**TASK TO COMPLETE:**
Output range, inclusive: from the line containing "rw [head_lowest _ _ _ e]" to the line containing "induction gs with". Restate those lines from the data below word for word and only those.

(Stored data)
-- ==== Sys2Proof/Laws/Dispatch.lean ====
section
/-!
SUPPORT. The arms of `exec`, one lemma each.
-/

namespace Sys2Proof.Machine
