theorem putRecord_withCrews (s : State) (cs : List Crew) (r : Ring) (x : List Byte) :
    putRecord (s.withCrews cs) r x = (putRecord s r x).withCrews cs := by
  unfold putRecord
  have e : (s.withCrews cs).ctxAt r.vf r.ctx = s.ctxAt r.vf r.ctx := rfl
  rw [e]; dsimp only
  rw [deviceRead_withCrews]
  split
  · rfl
  · split
    · rw [deviceWrite_withCrews]
      rename_i bs _
      rcases deviceWrite s r.who (ringBase (s.ctxAt r.vf r.ctx) + 64 + 64 * (natOfBytes bs % ringLen (s.ctxAt r.vf r.ctx))) x with _ | s1
      · rfl
      · simp only [Option.map_some, deviceWrite_withCrews]
        rcases deviceWrite s1 r.who (ringBase (s.ctxAt r.vf r.ctx)) (bytesOf 4 ((natOfBytes bs + 1) % 2 ^ 32)) with _ | s2 <;> rfl
    · rfl

theorem putRecord_crews (s : State) (r : Ring) (x : List Byte) : (putRecord s r x).crews = s.crews := (putRecord_writes s r x).crews

/-- A record put while a crew is replaced: the record, and then the crew. -/
theorem putRecord_setCrew (s : State) (c : Crew) (r : Ring) (x : List Byte) :
    putRecord (s.setCrew c) r x = (putRecord s r x).setCrew c := by
  rw [setCrew_withCrews, setCrew_withCrews, putRecord_withCrews, putRecord_crews]

theorem ringRoom_setCrew (s : State) (c : Crew) (r : Ring) (n : Nat) : ringRoom (s.setCrew c) r n = ringRoom s r n := by
  rw [setCrew_withCrews, ringRoom_withCrews]

end Sys2Proof.Machine
end

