-- ==== Sys2Proof/Laws/Memory.lean ====
section
/-!
SUPPORT. Memory instructions: what their issue leaves when no executing lane traps or waits on a page request.
-/

namespace Sys2Proof.Machine

/-- Lanes whose addresses need no translation. -/
theorem memLanes_plain (k : Nat → OpKind) (s : State) (ls : List Nat) :
    memLanes (plainLane k) s ls = (s, ls.map fun l => (l, .op (k l))) := by
  induction ls with
  | nil => rfl
  | cons l ls ih => simp [memLanes, plainLane] at *; simp [ih]

/-- Lanes whose operations are known and leave the state as it is. -/
theorem memLanes_same (f : State → Nat → State × MemLane) (out : Nat → MemLane) (s : State) (ls : List Nat)
    (hf : ∀ l ∈ ls, f s l = (s, out l)) : memLanes f s ls = (s, ls.map fun l => (l, out l)) := by
  induction ls with
  | nil => rfl
  | cons l ls ih =>
    have h := ih fun j hj => hf j (List.mem_cons_of_mem _ hj)
    simp [memLanes, hf l (List.mem_cons_self ..), h]

/-- Lanes whose addresses resolve. -/
theorem memLanes_resolves {x : Issue} {shd : Bool} {acc n : Nat} {who : State → Nat → Who} {va : Nat → Nat} {addr : Nat → Addr} {s t : State}
    {ls : List Nat} (f : State → Nat → State × MemLane) (k : Nat → Addr → OpKind)
    (hf : ∀ u v l, l ∈ ls → globResolve u x.c (who u l) (.lane x.c.uid x.k l) shd acc (va l) n = (v, .addr (addr l)) →
      u.fabid = s.fabid → f u l = (v, .op (k l (addr l))))
    (hfab : ∀ u v l, globResolve u x.c (who u l) (.lane x.c.uid x.k l) shd acc (va l) n = (v, .addr (addr l)) → v.fabid = u.fabid)
    (h : Resolves x shd acc n who va addr s ls t) : memLanes f s ls = (t, ls.map fun l => (l, .op (k l (addr l)))) := by
  suffices H : ∀ (u : State), u.fabid = s.fabid → Resolves x shd acc n who va addr u ls t →
      memLanes f u ls = (t, ls.map fun l => (l, .op (k l (addr l)))) from H s rfl h
  clear h
  induction ls with
  | nil => intro u _ h; cases h; rfl
  | cons l ls ih =>
    rintro u hu ⟨v, h1, h2⟩
    have e := ih (fun a b j hj => hf a b j (List.mem_cons_of_mem _ hj)) v ((hfab _ _ _ h1).trans hu) h2
    simp [memLanes, hf u v l (List.mem_cons_self ..) h1 hu, e]

/-- Of a `g` destination only the first lane keeps it. -/
theorem lowestWrites_map (d : Opnd) (k : Nat → OpKind) (l : Nat) (ls : List Nat) (hl : l ∉ ls) :
    lowestWrites d ((l :: ls).map fun j => (j, k j)) = (l :: ls).map fun j => (j, if isG d ∧ j ≠ l then (k j).quiet else k j) := by
  have e : ∀ j ∈ ls, j ≠ l := fun j hj h => hl (h ▸ hj)
  cases hd : isG d
  · simp [lowestWrites, hd]
  · simp only [List.map_cons, lowestWrites, hd, if_true, List.map_map, true_and]
    simp only [ne_eq, not_true_eq_false, if_false]
    congr 1
    apply List.map_congr_left
    intro j hj
    simp [e j hj]

theorem head_lowest (m : LaneMask) (l : Nat) (ls : List Nat) (h : m.lanes = l :: ls) : lowest m = l := by
  have e : m.lanes.head? = some l := by rw [h]; rfl
  unfold LaneMask.lanes at e
  rw [List.head?_filter] at e
  unfold lowest
  rw [e]; rfl

/-- The operations of the lanes of a memory instruction. -/
theorem destOps_lanes (x : Issue) (h : Hdr) (d : Opnd) (k : Nat → OpKind) :
    destOps h d ((x.execs h).lanes.map fun l => (l, k l)) = (x.execs h).lanes.map fun l => (l, writerKind x h d k l) := by
  have hn := LaneMask.nodup_lanes (x.execs h)
  by_cases hw : h.nwb = true
  · simp [destOps, writerKind, hw]
  simp only [destOps, hw, if_false, Bool.false_eq_true]
  cases e : (x.execs h).lanes with
  | nil => rfl
  | cons l ls =>
    rw [e] at hn
    rw [lowestWrites_map d k l ls (List.nodup_cons.mp hn).1]
    unfold writerKind
    rw [head_lowest _ _ _ e]
    simp [hw]

theorem mapGang_same (c : Crew) (k : Nat) (f : Gang → Gang) (h : ∀ g, f g = g) : c.mapGang k f = c := by
  have e : ∀ (gs : List Gang) (n : Nat), modifyNth gs n f = gs := by
    intro gs
    induction gs with
    | nil => intro n; rfl
    | cons g gs ih => intro n; cases n <;> simp [modifyNth, h, ih]
  simp [Crew.mapGang, e]

theorem filterMap_ops {α : Type} (ls : List Nat) (k : Nat → OpKind) (f : Nat × MemLane → Option α)
    (hf : ∀ l o, f (l, .op o) = none) : (ls.map fun l => (l, MemLane.op (k l))).filterMap f = [] := by
  rw [List.filterMap_eq_nil_iff]
  intro y hy
  obtain ⟨l, _, rfl⟩ := List.mem_map.mp hy
  exact hf _ _

theorem filterMap_kinds (ls : List Nat) (k : Nat → OpKind) :
    ((ls.map fun l => (l, MemLane.op (k l))).filterMap fun x => x.2.kind?.map fun o => (x.1, o)) = ls.map fun l => (l, k l) := by
  induction ls with
  | nil => rfl
  | cons l ls ih => simpa [MemLane.kind?] using ih

/-- A memory instruction whose executing lanes all count their operations completes. -/
theorem issueMemory_issued {s s1 : State} {x : Issue} {h : Hdr} {uses : List (Opnd × Nat)} {preds : List PredOpt} {m : MemArg}
    (d : Opnd) (mod : Nat) (f : Issue → State → Nat → State × MemLane) (k : Nat → OpKind) (hr : ReadySwitch s x h uses preds)
    (hc : CountFree x h m.clause) (hl : memLanes (f x) s (x.execs h).lanes = (s1, (x.execs h).lanes.map fun l => (l, .op (k l))))
    (hs : s1.bad = none) :
    issueMemory s h uses preds d m.clause (scopeCode m.scope) mod f =
      .next (switched s1 x (issued s x h m d mod k) [nextGroup s x x.e.mask]) := by
  refine issueSwitch_switched _ _ hr ?_ (by exact hs)
  simp only [exhausted_false hc, Bool.false_eq_true, if_false, hl]
  rw [filterMap_kinds, filterMap_ops _ _ _ (by intros; rfl), filterMap_ops _ _ _ (by intros; rfl),
    filterMap_ops _ _ _ (by intros; rfl), destOps_lanes]
  simp only [List.append_nil, trapMask_nil, and_not_ofList_nil, List.isEmpty_nil, Bool.and_self, if_true]
  rw [finishSwitch_nil]
  rw [mapGang_same _ _ _ fun _ => rfl]
  rfl

end Sys2Proof.Machine
end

**EXERCISE SOLUTION:**
    rw [head_lowest _ _ _ e]
    simp [hw]

theorem mapGang_same (c : Crew) (k : Nat) (f : Gang → Gang) (h : ∀ g, f g = g) : c.mapGang k f = c := by
  have e : ∀ (gs : List Gang) (n : Nat), modifyNth gs n f = gs := by
    intro gs
    induction gs with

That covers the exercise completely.